- Input material -
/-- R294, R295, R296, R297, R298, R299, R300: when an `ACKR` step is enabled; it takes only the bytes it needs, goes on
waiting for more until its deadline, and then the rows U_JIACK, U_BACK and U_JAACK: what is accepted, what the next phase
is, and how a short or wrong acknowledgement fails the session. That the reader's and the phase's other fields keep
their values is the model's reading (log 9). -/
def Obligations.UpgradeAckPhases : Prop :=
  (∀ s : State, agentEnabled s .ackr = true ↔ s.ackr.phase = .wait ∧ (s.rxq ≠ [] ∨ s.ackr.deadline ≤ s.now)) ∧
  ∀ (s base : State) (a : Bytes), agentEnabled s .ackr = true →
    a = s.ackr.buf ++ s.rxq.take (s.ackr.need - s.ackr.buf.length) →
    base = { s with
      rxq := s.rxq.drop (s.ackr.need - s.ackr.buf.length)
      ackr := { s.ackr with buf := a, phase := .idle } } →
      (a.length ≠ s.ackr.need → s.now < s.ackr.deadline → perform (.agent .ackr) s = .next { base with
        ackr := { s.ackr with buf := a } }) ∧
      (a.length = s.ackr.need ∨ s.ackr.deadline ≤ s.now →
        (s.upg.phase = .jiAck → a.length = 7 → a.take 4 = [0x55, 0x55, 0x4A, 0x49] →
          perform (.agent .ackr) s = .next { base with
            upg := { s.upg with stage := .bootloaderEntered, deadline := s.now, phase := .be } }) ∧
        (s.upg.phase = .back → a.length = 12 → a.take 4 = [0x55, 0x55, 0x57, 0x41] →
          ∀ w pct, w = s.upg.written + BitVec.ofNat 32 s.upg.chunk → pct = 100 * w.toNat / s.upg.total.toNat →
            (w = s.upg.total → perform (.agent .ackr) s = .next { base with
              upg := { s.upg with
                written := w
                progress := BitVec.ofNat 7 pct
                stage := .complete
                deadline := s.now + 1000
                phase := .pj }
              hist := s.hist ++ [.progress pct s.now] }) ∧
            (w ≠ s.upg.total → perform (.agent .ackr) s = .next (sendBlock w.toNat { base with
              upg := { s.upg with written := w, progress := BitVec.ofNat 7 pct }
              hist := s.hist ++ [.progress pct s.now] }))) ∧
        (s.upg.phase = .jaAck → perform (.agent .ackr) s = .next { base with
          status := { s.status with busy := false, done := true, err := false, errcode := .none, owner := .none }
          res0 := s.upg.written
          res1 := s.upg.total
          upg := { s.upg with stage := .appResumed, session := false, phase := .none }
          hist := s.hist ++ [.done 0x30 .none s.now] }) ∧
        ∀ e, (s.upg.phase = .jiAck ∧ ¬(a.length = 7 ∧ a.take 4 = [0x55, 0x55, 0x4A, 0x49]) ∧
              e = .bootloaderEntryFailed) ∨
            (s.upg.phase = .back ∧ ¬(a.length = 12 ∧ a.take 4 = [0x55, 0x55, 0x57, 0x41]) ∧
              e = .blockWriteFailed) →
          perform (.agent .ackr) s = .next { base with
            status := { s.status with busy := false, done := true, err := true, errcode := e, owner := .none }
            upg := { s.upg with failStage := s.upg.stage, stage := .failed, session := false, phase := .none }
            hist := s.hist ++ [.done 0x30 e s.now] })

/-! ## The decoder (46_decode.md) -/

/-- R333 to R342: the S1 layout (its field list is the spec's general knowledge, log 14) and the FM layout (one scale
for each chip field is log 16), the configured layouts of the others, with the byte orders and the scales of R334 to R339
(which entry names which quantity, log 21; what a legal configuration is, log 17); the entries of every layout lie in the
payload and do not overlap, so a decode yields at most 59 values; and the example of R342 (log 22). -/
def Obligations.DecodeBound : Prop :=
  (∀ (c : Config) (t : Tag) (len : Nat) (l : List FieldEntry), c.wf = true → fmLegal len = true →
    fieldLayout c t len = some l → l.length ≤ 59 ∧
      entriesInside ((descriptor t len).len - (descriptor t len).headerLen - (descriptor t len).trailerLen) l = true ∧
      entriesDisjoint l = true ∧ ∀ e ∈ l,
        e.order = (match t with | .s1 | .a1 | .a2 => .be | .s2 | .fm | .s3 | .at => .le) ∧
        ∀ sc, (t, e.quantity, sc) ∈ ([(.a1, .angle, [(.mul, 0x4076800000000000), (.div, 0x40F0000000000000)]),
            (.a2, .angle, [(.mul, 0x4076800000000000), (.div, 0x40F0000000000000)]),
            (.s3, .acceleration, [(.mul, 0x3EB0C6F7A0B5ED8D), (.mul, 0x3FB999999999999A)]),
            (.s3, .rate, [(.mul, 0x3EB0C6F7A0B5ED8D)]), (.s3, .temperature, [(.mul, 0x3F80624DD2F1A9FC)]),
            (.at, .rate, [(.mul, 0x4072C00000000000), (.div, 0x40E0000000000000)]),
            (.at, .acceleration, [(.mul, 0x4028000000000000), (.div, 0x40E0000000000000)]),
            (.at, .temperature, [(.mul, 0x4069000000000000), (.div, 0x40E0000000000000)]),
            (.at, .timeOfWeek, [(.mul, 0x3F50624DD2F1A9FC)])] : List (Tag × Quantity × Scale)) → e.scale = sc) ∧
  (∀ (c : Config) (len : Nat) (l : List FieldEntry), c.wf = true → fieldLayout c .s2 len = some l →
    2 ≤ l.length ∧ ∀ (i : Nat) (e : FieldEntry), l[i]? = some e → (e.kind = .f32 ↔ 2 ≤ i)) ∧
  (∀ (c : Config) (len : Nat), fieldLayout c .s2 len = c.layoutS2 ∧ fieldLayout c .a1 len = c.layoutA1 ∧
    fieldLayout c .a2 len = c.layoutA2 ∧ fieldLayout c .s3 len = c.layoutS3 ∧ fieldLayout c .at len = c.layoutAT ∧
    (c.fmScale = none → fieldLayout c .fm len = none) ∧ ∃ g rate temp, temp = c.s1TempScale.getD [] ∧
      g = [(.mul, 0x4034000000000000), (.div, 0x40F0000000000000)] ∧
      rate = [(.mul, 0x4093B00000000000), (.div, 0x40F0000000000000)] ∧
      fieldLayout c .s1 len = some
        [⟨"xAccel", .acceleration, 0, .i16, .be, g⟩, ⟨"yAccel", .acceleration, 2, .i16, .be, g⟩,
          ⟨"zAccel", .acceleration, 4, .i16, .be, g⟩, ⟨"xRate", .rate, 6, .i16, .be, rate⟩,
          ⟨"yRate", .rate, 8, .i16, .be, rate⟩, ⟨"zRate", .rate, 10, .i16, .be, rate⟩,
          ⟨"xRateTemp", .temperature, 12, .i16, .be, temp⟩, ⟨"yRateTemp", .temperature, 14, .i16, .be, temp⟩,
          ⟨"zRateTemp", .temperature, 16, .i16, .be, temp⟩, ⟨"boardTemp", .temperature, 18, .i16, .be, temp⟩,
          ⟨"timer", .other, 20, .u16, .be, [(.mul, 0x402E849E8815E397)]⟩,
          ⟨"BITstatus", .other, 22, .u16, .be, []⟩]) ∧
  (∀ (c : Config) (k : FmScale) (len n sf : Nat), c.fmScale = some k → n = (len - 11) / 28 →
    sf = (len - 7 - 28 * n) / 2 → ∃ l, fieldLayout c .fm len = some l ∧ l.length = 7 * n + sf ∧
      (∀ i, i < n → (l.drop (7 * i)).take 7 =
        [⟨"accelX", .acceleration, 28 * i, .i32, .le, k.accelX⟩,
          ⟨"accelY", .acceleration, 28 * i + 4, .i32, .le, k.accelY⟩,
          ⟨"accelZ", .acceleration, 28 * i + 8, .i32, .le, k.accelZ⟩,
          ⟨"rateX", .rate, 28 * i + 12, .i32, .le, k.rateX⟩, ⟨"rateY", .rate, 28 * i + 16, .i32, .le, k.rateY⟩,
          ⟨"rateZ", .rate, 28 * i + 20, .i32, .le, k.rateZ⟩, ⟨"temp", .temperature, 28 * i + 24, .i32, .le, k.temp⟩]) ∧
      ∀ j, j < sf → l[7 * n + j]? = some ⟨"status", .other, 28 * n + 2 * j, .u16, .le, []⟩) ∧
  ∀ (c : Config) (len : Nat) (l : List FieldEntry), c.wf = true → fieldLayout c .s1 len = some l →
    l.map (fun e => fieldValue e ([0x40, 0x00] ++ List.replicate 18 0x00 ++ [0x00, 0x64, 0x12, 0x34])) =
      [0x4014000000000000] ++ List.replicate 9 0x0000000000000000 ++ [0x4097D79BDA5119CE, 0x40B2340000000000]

- The problem -
Your answer should be the lines of the records that hold the string "deadline".

- Expected answer -
waiting for more until its deadline, and then the rows U_JIACK, U_BACK and U_JAACK: what is accepted, what the next phase
  (∀ s : State, agentEnabled s .ackr = true ↔ s.ackr.phase = .wait ∧ (s.rxq ≠ [] ∨ s.ackr.deadline ≤ s.now)) ∧
      (a.length ≠ s.ackr.need → s.now < s.ackr.deadline → perform (.agent .ackr) s = .next { base with
      (a.length = s.ackr.need ∨ s.ackr.deadline ≤ s.now →
            upg := { s.upg with stage := .bootloaderEntered, deadline := s.now, phase := .be } }) ∧
                deadline := s.now + 1000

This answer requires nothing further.